# Salmon Skin



## Poodlebeguiled (May 27, 2013)

Are they long lasting chews? Or do they gobble them up fast? Considering my dogs are really barracudas disguised as canines, I must consider their chew things carefully. :act-up:


----------



## NatalieAnne (Jul 23, 2016)

I stopped by the pet supply store here yesterday, while running errands, to get some Clean Teeth Gel for my eldest dog. Looked around a bit for some economical chewers for the puppy and also noticed some salmon skin chews that were large & if I remember correctly somewhat expensive.

I bought a package of 4 sm. Nylabone chews with real bison that seemed a bit reasonable in price. Both puppy & older dog loved them, however the puppy has very sticky front paws now. It was funny to watch him try to clean his paws off last night.

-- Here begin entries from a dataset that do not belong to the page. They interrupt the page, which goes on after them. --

/-- A device that only forwards learns the pending attempt with the first vote that names one: its load brings no step number (R477, log
entry 31). -/
def learnAttempt (key : Nat) (c : Ctx) : Ctx :=
  if c.job.isNone && c.transit.isSome && !c.v.started && key != noKey && key != 0 then
    { c with v := { c.v with t := key / 512, a := key / 2 % 256, started := true } }
  else c

/-- A context's vote words (R478, R479): UP of the port, and from the parent DOWN, which this device sends on. -/
def takeVote (p : PortId) (ws : List Word) (s : State) (n : CtxId) : State :=
  let at_ (i : Nat) : Word := wd ws (44 + 3 * n.val + i)
  let s := s.modPort p fun q => { q with up_ := upd q.up_ n fun _ => at_ 0 }
  let s := s.modCtx n (learnAttempt (at_ 0).toNat)
  if parentPort s != some p then s
  else
    let key := (at_ 1).toNat
    let cf := fld (at_ 2) 63 16 * 65536 + fld (at_ 2) 15 0
    let s := (modV n (fun v => { v with down := (key, cf) }) s).modCtx n (learnAttempt key)
    let c := s.ctx n
    if inHall c && c.v.started && key == attemptKey c.v.t c.v.a true && c.v.commitAt.isNone && c.v.condemnAt.isNone then
      modV n (fun v => { v with commitAt := some (key, cf) }) s
    else s

/-- A wake cell (R519, R520). -/
def takeWake (ws : List Word) (s : State) : State :=
  let w := wd ws 69
  if fld w 63 32 = 0x57414B45 && (bit w 16 || fld w 31 17 = devNum s) then wakeBy 3 s else s

/-- Everything that a filler carries. -/
def takeFiller (p : PortId) (rx : RxCell) (ws : List Word) (s : State) : State :=
  let s := s.modPort p fun q => { q with child := bit (wd ws 68) 63, peerState := BitVec.ofNat 2 (fld (wd ws 69) 15 14) }
  let s := if rx.txFrame % 65536 = 0 then allCtxIds.foldl (takePlanDigest rx ws) s else s
  takeWake ws (allCtxIds.foldl (takeVote p ws) s)

/-! ### Acknowledgements and NAKs (R403, R404) -/

/-- The first hop's acknowledgement has come: the write has arrived (R245); a transit device passes it upstream. -/
def ackCell (x : SentCell) (s : State) : State :=
  match x.origin with
  | some (q, f, k) => s.modPort (portOf q) fun r => { r with acks := r.acks ++ [(f, k)] }
  | none => s.modCtx (ctxOf x.ref.ctx) fun c =>
      if x.ref.step = c.v.t % 4 then { c with x := { c.x with acked := c.x.acked ++ [(x.ref.win, x.ref.cell)] } } else c

/-- Word 3 of a cell with a normal word 3. -/
def takeAcks (p : PortId) (w3 : Word) (s : State) : State :=
  let s := if !bit w3 31 then s
    else match (s.port p).sent.find? fun x => x.frame % 8 == fld w3 30 28 && x.slot == fld w3 27 16 with
      | some x => ackCell x (s.modPort p fun q => { q with sent := q.sent.filter fun y => !(y.frame == x.frame && y.slot == x.slot) })
      | none => s
  if !bit w3 15 then s
  else match (s.port p).sent.find? fun x => x.frame % 4 == fld w3 14 13 && x.slot == fld w3 12 1 &&
      decide (frameNow s * 4096 + (cellNow s - gapCells s) ≤ x.frame * 4096 + x.slot + 512) with
    | some x => s.modPort p fun q => { q with
        resend := q.resend ++ [(x.frame, x.slot)]
        sent := q.sent.map fun y => if y.frame == x.frame && y.slot == x.slot then { y with fails := y.fails + 1 } else y }
    | none => s

/-! ### Data cells -/

/-- The frame from which the plan of the pending step counts, also while the start of the step is stalled here (R394, R402, R452). -/
def AttemptSt.origin (v : AttemptSt) : FrameNo := if v.live then v.stepFrame else v.first.getD v.stepFrame

/-- The plan record of a received cell, with its context: the hop that ends at this port (R387, R388, R392, R398). Before a device in
transit knows the step's first frame, it takes that of step 0, frame 1 of the epoch (R394). -/
def recordOf (s : State) (p : PortId) (rx : RxCell) (ws : List Word) : Option (CtxId × PlanRec) :=
  let m := s.boot.cfg.map
  allCtxIds.findSome? fun n =>
    let c := s.ctx n
    let first := if c.job.isNone && c.v.first.isNone then rx.txFrame / 65536 * 65536 + 1 else c.v.origin
    let (pf, ps) : Nat × Nat := if rx.txSlot = 0 then (rx.txFrame - first, 0) else (fld (wd ws 3) 63 44, fld (wd ws 3) 43 32)
    (c.x.plan.find? fun r =>
      r.phi % 2 ^ 20 == pf % 2 ^ 20 && r.k == ps && !r.egress &&
      (if m.switched then r.port == p.val && c.x.plan.any fun e => e.egress && e.win == r.win && e.cell == r.cell && e.dev == devNum s
       else match linkAt m (devNum s) p.val with
         | some (d, q, _) => r.dev == d && r.port == q
         | none => false)).map fun r => (n, r)

/-- The next hop of a cell from this device. -/
def nextHop (s : State) (c : Ctx) (r : PlanRec) : Option PlanRec :=
  c.x.plan.find? fun x => x.win == r.win && x.cell == r.cell && x.hop == r.hop + 1 && !x.egress && x.dev == devNum s

/-- A window of a job or of a transit load. -/
def planWin (c : Ctx) (win : Nat) : Option WinDecl := ((planJob c).map (·.wins)).getD [] |>.find? fun w => w.win == win

/-- Is a cell reference that of a window's cell and pass in a context? -/
def CellRef.names (r : CellRef) (n : CtxId) (key : Nat × Nat × Nat) : Bool := r.ctx == n.val && (r.win, r.cell, r.pass) == key

/-- A cell comes in again on its way through: the acknowledgement that it still waits for goes to its latest position, or at once
where the next hop has acknowledged it (R403, R404). -/
def againTransit (n : CtxId) (p : PortId) (rx : RxCell) (key : Nat × Nat × Nat) (s : State) : State :=
  let mine (r : CellRef) (o : Bool) : Bool := r.names n key && o
  if s.transit.any (fun t => t.ref.names n key) || allPortIds.any (fun q => (s.port q).sent.any fun t => mine t.ref t.origin.isSome) then
    let held (t : TransitCell) : TransitCell :=
      if t.ref.names n key then { t with inPort := p.val, inFrame := rx.txFrame, inSlot := rx.txSlot } else t
    let sent (t : SentCell) : SentCell :=
      if mine t.ref t.origin.isSome then { t with origin := some (p.val, rx.txFrame, rx.txSlot) } else t
    { s with transit := s.transit.map held, fab := s.fab.map fun q => { q with sent := q.sent.map sent } }
  else s.modPort p fun q => { q with acks := q.acks ++ [(rx.txFrame, rx.txSlot)] }

/-- A planned cell shows a device in transit the first frame of the step (R402, log entry 53). -/
def learnStep (n : CtxId) (rx : RxCell) (r : PlanRec) (s : State) : State :=
  if (s.ctx n).job.isSome then s
  else modV n (fun v => { v with stepFrame := rx.txFrame - r.phi, first := some (v.first.getD (rx.txFrame - r.phi)) }) s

Is there any fishy odor to your dogs coat after chewing on salmon skin?


----------



## Muggles (Mar 14, 2015)

Rory likes salmon skin, but it doesn't last long. Sometimes we get ones that are twisted and dried into a bone shape that last a little bit longer. Shark skin is great if you can find it!
No fishy smell after they've finished it that I've noticed NatalieAnne. It does smell strong though.


----------



## Beaches (Jan 25, 2014)

Yes, mine was twisted and into a bone shape. Didn't take her long to eat it all PB but she's a Spoo. I find she eats half a bully stick equally fast and these bones are cheaper and no additives which made me happy. Catherine will have the answers to questions....

PS, I have never had any luck with Nyla bones, won't even look at them....


----------



## lily cd re (Jul 23, 2012)

They don't last too long at my house, but I give flat cut pieces off a whole salmon skin. I have seen them twisted and braided which I think would make them last longer, especially for a smaller dog. I don't really expect them to last, but instead give them along with other special goodies in a treat toy (West Paw Toppl) at the end of my getting ready to leave for work kitchen training sessions. I only want the dogs to not be paying attention to my exiting the house.

Nobody smells fishy after eating them. But also nobody has any itchy dry skin or poor coat condition issues either.


----------



## FireStorm (Nov 9, 2013)

lily cd re said:


> They don't last too long at my house, but I give flat cut pieces off a whole salmon skin. I have seen them twisted and braided which I think would make them last longer, especially for a smaller dog. I don't really expect them to last, but instead give them along with other special goodies in a treat toy (West Paw Toppl) at the end of my getting ready to leave for work kitchen training sessions. I only want the dogs to not be paying attention to my exiting the house.
> 
> Nobody smells fishy after eating them. But also nobody has any itchy dry skin or poor coat condition issues either.


How big are the ones you get? I got some for Hans that were maybe 8" or so. The doofus tried to swallow the whole thing at once without even chewing it...he swallowed it and then gagged and threw it right back up. I have no clue what he was thinking. I haven't tried giving him one since then...are there salmon skins that are big enough that he couldn't swallow it whole?


----------



## lily cd re (Jul 23, 2012)

The ones I get are from adult salmon and are the whole skin from one side of the body, so about 12-14 or so inches long and tapered at the ends but about 4-5 inches wide across the middle. I use scissors to cut pieces about 2" wide by about 4-5" long. These are the ones I use. Salmon Skins (Whole) | Abel Pet Supply


----------



## zooeysmom (Jan 3, 2014)

I also feed salmon skins and cod skins. They are very short lasting and odorous, but the girls love them!


----------